American Horror Story Coven episode 5 review: Burn, Witch, Burn!

American Horror Story: Coven just goes from strength to strength. Here's Ron's review of Burn, Witch, Burn!

This review contains spoilers.

3.5 Burn, Witch, Burn!

American Horror Story is a show that deals in violence as a routine, but rarely does the programme approach violence in this manner. There’s been a lot of stabbings and gunshots and whatnot, but I don’t think I’ve ever seen the show’s cast and crew dedicate themselves to something quite as awesome and horrifying and B-movie hilarious as what happened in tonight’s episode. Doe-eyed little Taissa Farmiga, upon noticing Nan and the cute neighbour boy trapped in a car thanks to the hordes of ravenous zombies surrounding Madame Robichaux’s, takes it upon herself to channel her inner Lionel Cosgrove/Ashley J. Williams and absolutely slaughter a dozen or so zombies with a chainsaw. Heads roll, arms roll, legs roll, a zombie gets bisected from scalp to groin, and corn syrup blood gets everywhere.

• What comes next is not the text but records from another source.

@[simp] theorem State.register_cfg (s : State) (raw : List Byte) (L : Dword) : (s.register raw L).cfg = s.cfg := rfl
@[simp] theorem State.register_status (s : State) (raw : List Byte) (L : Dword) : (s.register raw L).status = s.status := rfl
@[simp] theorem State.register_argA (s : State) (raw : List Byte) (L : Dword) : (s.register raw L).argA = s.argA := rfl
@[simp] theorem State.register_argB (s : State) (raw : List Byte) (L : Dword) : (s.register raw L).argB = s.argB := rfl
@[simp] theorem State.register_handle (s : State) (raw : List Byte) (L : Dword) : (s.register raw L).handle = s.handle := rfl
@[simp] theorem State.register_result (s : State) (raw : List Byte) (L : Dword) : (s.register raw L).result = s.result := rfl
@[simp] theorem State.register_ctxLive (s : State) (raw : List Byte) (L : Dword) : (s.register raw L).ctxLive = s.ctxLive := rfl
@[simp] theorem State.register_messages (s : State) (raw : List Byte) (L : Dword) : (s.register raw L).messages = s.messages ++ [(s.newHandle, ⟨L, raw, .raw⟩)] := rfl
@[simp] theorem State.register_nextHandle (s : State) (raw : List Byte) (L : Dword) : (s.register raw L).nextHandle = s.nextHandle + 1 := rfl
@[simp] theorem State.register_engine (s : State) (raw : List Byte) (L : Dword) : (s.register raw L).engine = s.engine := rfl
@[simp] theorem State.register_hostMem (s : State) (raw : List Byte) (L : Dword) : (s.register raw L).hostMem = s.hostMem := rfl
@[simp] theorem State.register_racing (s : State) (raw : List Byte) (L : Dword) : (s.register raw L).racing = s.racing := rfl
@[simp] theorem State.register_bus (s : State) (raw : List Byte) (L : Dword) : (s.register raw L).bus = s.bus := rfl
@[simp] theorem State.register_session (s : State) (raw : List Byte) (L : Dword) : (s.register raw L).session = s.session := rfl
@[simp] theorem State.register_observed (s : State) (raw : List Byte) (L : Dword) : (s.register raw L).observed = s.observed := rfl
@[simp] theorem State.register_fresh (s : State) (raw : List Byte) (L : Dword) : (s.register raw L).fresh = s.fresh := rfl

@[simp] theorem State.landStores_cfg (s : State) : (s.landStores).cfg = s.cfg := rfl
@[simp] theorem State.landStores_status (s : State) : (s.landStores).status = s.status := rfl
@[simp] theorem State.landStores_argA (s : State) : (s.landStores).argA = s.argA := rfl
@[simp] theorem State.landStores_argB (s : State) : (s.landStores).argB = s.argB := rfl
@[simp] theorem State.landStores_handle (s : State) : (s.landStores).handle = s.handle := rfl
@[simp] theorem State.landStores_result (s : State) : (s.landStores).result = s.result := rfl
@[simp] theorem State.landStores_ctxLive (s : State) : (s.landStores).ctxLive = s.ctxLive := rfl
@[simp] theorem State.landStores_messages (s : State) : (s.landStores).messages = s.messages := rfl
@[simp] theorem State.landStores_nextHandle (s : State) : (s.landStores).nextHandle = s.nextHandle := rfl
@[simp] theorem State.landStores_engine (s : State) : (s.landStores).engine = s.engine := rfl
@[simp] theorem State.landStores_hostMem (s : State) : (s.landStores).hostMem = s.hostMem.writeAll s.racing := rfl
@[simp] theorem State.landStores_racing (s : State) : (s.landStores).racing = [] := rfl
@[simp] theorem State.landStores_bus (s : State) : (s.landStores).bus = s.bus := rfl
@[simp] theorem State.landStores_session (s : State) : (s.landStores).session = s.session := rfl
@[simp] theorem State.landStores_observed (s : State) : (s.landStores).observed = s.observed := rfl
@[simp] theorem State.landStores_fresh (s : State) : (s.landStores).fresh = s.fresh := rfl

@[simp] theorem State.resetBlock_cfg (s : State) : (s.resetBlock).cfg = s.cfg := rfl
@[simp] theorem State.resetBlock_status (s : State) : (s.resetBlock).status = 0 := rfl
@[simp] theorem State.resetBlock_argA (s : State) : (s.resetBlock).argA = 0 := rfl
@[simp] theorem State.resetBlock_argB (s : State) : (s.resetBlock).argB = 0 := rfl
@[simp] theorem State.resetBlock_handle (s : State) : (s.resetBlock).handle = 0 := rfl
@[simp] theorem State.resetBlock_result (s : State) : (s.resetBlock).result = 0 := rfl
@[simp] theorem State.resetBlock_ctxLive (s : State) : (s.resetBlock).ctxLive = false := rfl
@[simp] theorem State.resetBlock_messages (s : State) : (s.resetBlock).messages = [] := rfl
@[simp] theorem State.resetBlock_nextHandle (s : State) : (s.resetBlock).nextHandle = 1 := rfl
@[simp] theorem State.resetBlock_engine (s : State) : (s.resetBlock).engine = Engine.atReset := rfl
@[simp] theorem State.resetBlock_hostMem (s : State) : (s.resetBlock).hostMem = s.hostMem := rfl
@[simp] theorem State.resetBlock_racing (s : State) : (s.resetBlock).racing = s.racing := rfl
@[simp] theorem State.resetBlock_bus (s : State) : (s.resetBlock).bus = s.bus := rfl
@[simp] theorem State.resetBlock_session (s : State) : (s.resetBlock).session = none := rfl
@[simp] theorem State.resetBlock_observed (s : State) : (s.resetBlock).observed = s.observed := rfl
@[simp] theorem State.resetBlock_fresh (s : State) : (s.resetBlock).fresh = s.fresh := rfl

@[simp] theorem State.spendFree_cfg (s : State) (r : Bool) (n : Nat) : (s.spendFree r n).cfg = s.cfg := by
  unfold State.spendFree; split <;> rfl
@[simp] theorem State.spendFree_status (s : State) (r : Bool) (n : Nat) : (s.spendFree r n).status = s.status := by
  unfold State.spendFree; split <;> rfl
@[simp] theorem State.spendFree_argA (s : State) (r : Bool) (n : Nat) : (s.spendFree r n).argA = s.argA := by
  unfold State.spendFree; split <;> rfl
@[simp] theorem State.spendFree_argB (s : State) (r : Bool) (n : Nat) : (s.spendFree r n).argB = s.argB := by
  unfold State.spendFree; split <;> rfl
@[simp] theorem State.spendFree_handle (s : State) (r : Bool) (n : Nat) : (s.spendFree r n).handle = s.handle := by
  unfold State.spendFree; split <;> rfl
@[simp] theorem State.spendFree_result (s : State) (r : Bool) (n : Nat) : (s.spendFree r n).result = s.result := by
  unfold State.spendFree; split <;> rfl
@[simp] theorem State.spendFree_ctxLive (s : State) (r : Bool) (n : Nat) : (s.spendFree r n).ctxLive = s.ctxLive := by
  unfold State.spendFree; split <;> rfl
@[simp] theorem State.spendFree_messages (s : State) (r : Bool) (n : Nat) : (s.spendFree r n).messages = s.messages := by
  unfold State.spendFree; split <;> rfl
@[simp] theorem State.spendFree_nextHandle (s : State) (r : Bool) (n : Nat) : (s.spendFree r n).nextHandle = s.nextHandle := by
  unfold State.spendFree; split <;> rfl
@[simp] theorem State.spendFree_engine (s : State) (r : Bool) (n : Nat) : (s.spendFree r n).engine = s.engine := by
  unfold State.spendFree; split <;> rfl
@[simp] theorem State.spendFree_hostMem (s : State) (r : Bool) (n : Nat) : (s.spendFree r n).hostMem = s.hostMem := by
  unfold State.spendFree; split <;> rfl
@[simp] theorem State.spendFree_racing (s : State) (r : Bool) (n : Nat) : (s.spendFree r n).racing = s.racing := by
  unfold State.spendFree; split <;> rfl
@[simp] theorem State.spendFree_bus (s : State) (r : Bool) (n : Nat) : (s.spendFree r n).bus = s.bus := by
  unfold State.spendFree; split <;> rfl
@[simp] theorem State.spendFree_session (s : State) (r : Bool) (n : Nat) : (s.spendFree r n).session = s.session := by
  unfold State.spendFree; split <;> rfl
@[simp] theorem State.spendFree_observed (s : State) (r : Bool) (n : Nat) : (s.spendFree r n).observed = s.observed := by
  unfold State.spendFree; split <;> rfl

@[simp] theorem State.spendFree_unraced (s : State) (n : Nat) : s.spendFree false n = s := rfl

@[simp] theorem State.spendFree_raced (s : State) (n : Nat) :
    s.spendFree true n = { s with fresh := s.fresh + n } := rfl

/-! A register write reaches ARG_A, ARG_B and HANDLE alone. -/

@[simp] theorem State.writeReg_cfg (s : State) (r : Reg) (p : Part) (v : Dword) :
    (s.writeReg r p v).cfg = s.cfg := by cases r <;> rfl
@[simp] theorem State.writeReg_status (s : State) (r : Reg) (p : Part) (v : Dword) :
    (s.writeReg r p v).status = s.status := by cases r <;> rfl
@[simp] theorem State.writeReg_result (s : State) (r : Reg) (p : Part) (v : Dword) :
    (s.writeReg r p v).result = s.result := by cases r <;> rfl
@[simp] theorem State.writeReg_ctxLive (s : State) (r : Reg) (p : Part) (v : Dword) :
    (s.writeReg r p v).ctxLive = s.ctxLive := by cases r <;> rfl
@[simp] theorem State.writeReg_messages (s : State) (r : Reg) (p : Part) (v : Dword) :
    (s.writeReg r p v).messages = s.messages := by cases r <;> rfl
@[simp] theorem State.writeReg_nextHandle (s : State) (r : Reg) (p : Part) (v : Dword) :
    (s.writeReg r p v).nextHandle = s.nextHandle := by cases r <;> rfl
@[simp] theorem State.writeReg_engine (s : State) (r : Reg) (p : Part) (v : Dword) :
    (s.writeReg r p v).engine = s.engine := by cases r <;> rfl
@[simp] theorem State.writeReg_hostMem (s : State) (r : Reg) (p : Part) (v : Dword) :
    (s.writeReg r p v).hostMem = s.hostMem := by cases r <;> rfl
@[simp] theorem State.writeReg_racing (s : State) (r : Reg) (p : Part) (v : Dword) :
    (s.writeReg r p v).racing = s.racing := by cases r <;> rfl
@[simp] theorem State.writeReg_bus (s : State) (r : Reg) (p : Part) (v : Dword) :
    (s.writeReg r p v).bus = s.bus := by cases r <;> rfl
@[simp] theorem State.writeReg_session (s : State) (r : Reg) (p : Part) (v : Dword) :
    (s.writeReg r p v).session = s.session := by cases r <;> rfl
@[simp] theorem State.writeReg_observed (s : State) (r : Reg) (p : Part) (v : Dword) :
    (s.writeReg r p v).observed = s.observed := by cases r <;> rfl
@[simp] theorem State.writeReg_fresh (s : State) (r : Reg) (p : Part) (v : Dword) :
    (s.writeReg r p v).fresh = s.fresh := by cases r <;> rfl

/-! The views `order` and `msg[h]` of the updates. -/

@[simp] theorem State.setMsg_order (s : State) (h : Handle) (m : Message) : (s.setMsg h m).order = s.order := by
  unfold State.order
  rw [State.setMsg_messages, List.map_map]
  refine List.map_congr_left fun p _ => ?_
  by_cases hp : p.1 = h <;> simp [hp]

@[simp] theorem State.dropMsg_order (s : State) (h : Handle) :
    (s.dropMsg h).order = s.order.filter fun k => k ≠ h := by
  simp [State.order, List.filter_map, Function.comp_def]

@[simp] theorem State.register_order (s : State) (raw : List Byte) (L : Dword) :
    (s.register raw L).order = s.order ++ [s.newHandle] := by
  simp [State.order]

/-- Looking a handle up in a nonempty collection. -/
theorem lookup_cons_handle (k a : Handle) (x : Message) (l : List (Handle × Message)) :
    ((a, x) :: l).lookup k = if k = a then some x else l.lookup k := by
  rw [List.lookup_cons]
  by_cases h : k = a
  · simp [h]
  · have : (k == a) = false := by simpa using h
    simp [h, this]

/-- The record of a handle after the record of another, or of itself, is replaced. -/
theorem lookup_replace (l : List (Handle × Message)) (h k : Handle) (m : Message) :
    (l.map fun p => if p.1 = h then (h, m) else p).lookup k =
      if k = h then (l.lookup k).map fun _ => m else l.lookup k := by
  induction l with
  | nil => simp
  | cons p l ih =>
    obtain ⟨a, x⟩ := p
    rw [List.map_cons, lookup_cons_handle k a x l]
    by_cases ha : a = h
    · subst ha
      rw [if_pos rfl, lookup_cons_handle, ih]
      by_cases hk : k = a <;> simp [hk]
    · rw [if_neg ha, lookup_cons_handle, ih]
      by_cases hk : k = a
      · simp [hk, ha]
      · simp [hk]

/-- The record of a handle after another handle, or itself, is dropped. -/
theorem lookup_drop (l : List (Handle × Message)) (h k : Handle) :
    (l.filter fun p => p.1 ≠ h).lookup k = if k = h then none else l.lookup k := by
  induction l with
  | nil => simp
  | cons p l ih =>
    obtain ⟨a, x⟩ := p
    rw [List.filter_cons, lookup_cons_handle k a x l]
    by_cases ha : a = h
    · subst ha
      simp only [ne_eq, not_true_eq_false, decide_false, Bool.false_eq_true, if_false]
      rw [ih]
      by_cases hk : k = a <;> simp [hk]
    · simp only [ne_eq, ha, not_false_eq_true, decide_true, if_true]
      rw [lookup_cons_handle, ih]
      by_cases hk : k = a
      · simp [hk, ha]
      · simp [hk]

@[simp] theorem State.setMsg_msg? (s : State) (h k : Handle) (m : Message) :
    (s.setMsg h m).msg? k = if k = h then (s.msg? k).map fun _ => m else s.msg? k :=
  lookup_replace s.messages h k m

@[simp] theorem State.dropMsg_msg? (s : State) (h k : Handle) :
    (s.dropMsg h).msg? k = if k = h then none else s.msg? k :=
  lookup_drop s.messages h k

@[simp] theorem State.complete_order (s : State) (code : ErrCode) (r : Dword) : (s.complete code r).order = s.order := rfl

@[simp] theorem State.complete_msg? (s : State) (code : ErrCode) (r : Dword) (h : Handle) :
    (s.complete code r).msg? h = s.msg? h := rfl

@[simp] theorem State.landStores_order (s : State) : s.landStores.order = s.order := rfl

@[simp] theorem State.landStores_msg? (s : State) (h : Handle) : s.landStores.msg? h = s.msg? h := rfl

@[simp] theorem State.spendFree_order (s : State) (r : Bool) (n : Nat) : (s.spendFree r n).order = s.order := by
  simp [State.order]

@[simp] theorem State.spendFree_msg? (s : State) (r : Bool) (n : Nat) (h : Handle) :
    (s.spendFree r n).msg? h = s.msg? h := by
  simp [State.msg?]

@[simp] theorem State.writeReg_order (s : State) (r : Reg) (p : Part) (v : Dword) :
    (s.writeReg r p v).order = s.order := by
  simp [State.order]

It’s a beautiful, hilarious, clap-worthy moment handled in spectacular fashion, and it’s one of several gore-based gags that happens in this week’s episode. Having Delphine in the cold opening is usually a clue that something terrible is about to happen—in this case she invents the classic Halloween funhouse gag with peeled grapes as eyeballs, except she just uses eyeballs because peeling grapes is hard—but even Madame LaLaurie’s cruelty is secondary to the impressive amount of splatter in the climactic moments of the A story. American Horror Story is known for its willingness to be graphic and weird, but that’s mostly just during Dylan McDermott’s self-love scenes.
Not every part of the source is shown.